### BRIEF
The data follows this line. Copy verbatim the line with "stopped (R10). -/" and each line after it to the end.

### SUPPLIED RECORDS
-- ==== Sys2Proof/Machine/Flags.lean ====
section
/-! DEFINITION. The indications and pins that are functions of the state (R10, R125, R133, R193). -/

namespace Sys2Proof.Machine

/-- The FLYWHEEL indication: the genlock state is FLYWHEEL and the timebase has not been stopped (R10). -/
def flywheelIndication (s : State) : Bool := s.timebase.timerRunning && (s.timebase.lock == .flywheel)

/-- The FAULT pin: asserted while the station state is SAFE (R193). -/
def faultPin (s : State) : Bool := s.station.state == .safe

/-- The ALERT pin: asserted while one of its three causes is present (R193). -/
def alertPin (s : State) : Bool :=
  flywheelIndication s || s.budget.overIndication || s.flags.commitFail

/-- Protection is in force when the pin level is ASSERTED or the latch is set (R125). -/
def inForce (p : Protection) : Bool := p.pin || p.latch

/-- A channel's map copy entry is PROTECTED (R123, R133). -/
def isProtected (p : Protection) (c : Channel) : Bool := !p.map.getLsbD c.val

/-- A channel is protected while protection is in force (R133). -/
def protectedInForce (p : Protection) (c : Channel) : Bool := inForce p && isProtected p c

end Sys2Proof.Machine
end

### RESPONSE FOR THIS EXERCISE
/-- The FLYWHEEL indication: the genlock state is FLYWHEEL and the timebase has not been stopped (R10). -/
def flywheelIndication (s : State) : Bool := s.timebase.timerRunning && (s.timebase.lock == .flywheel)

/-- The FAULT pin: asserted while the station state is SAFE (R193). -/
def faultPin (s : State) : Bool := s.station.state == .safe

/-- The ALERT pin: asserted while one of its three causes is present (R193). -/
def alertPin (s : State) : Bool :=
  flywheelIndication s || s.budget.overIndication || s.flags.commitFail

/-- Protection is in force when the pin level is ASSERTED or the latch is set (R125). -/
def inForce (p : Protection) : Bool := p.pin || p.latch

/-- A channel's map copy entry is PROTECTED (R123, R133). -/
def isProtected (p : Protection) (c : Channel) : Bool := !p.map.getLsbD c.val

/-- A channel is protected while protection is in force (R133). -/
def protectedInForce (p : Protection) (c : Channel) : Bool := inForce p && isProtected p c

end Sys2Proof.Machine
end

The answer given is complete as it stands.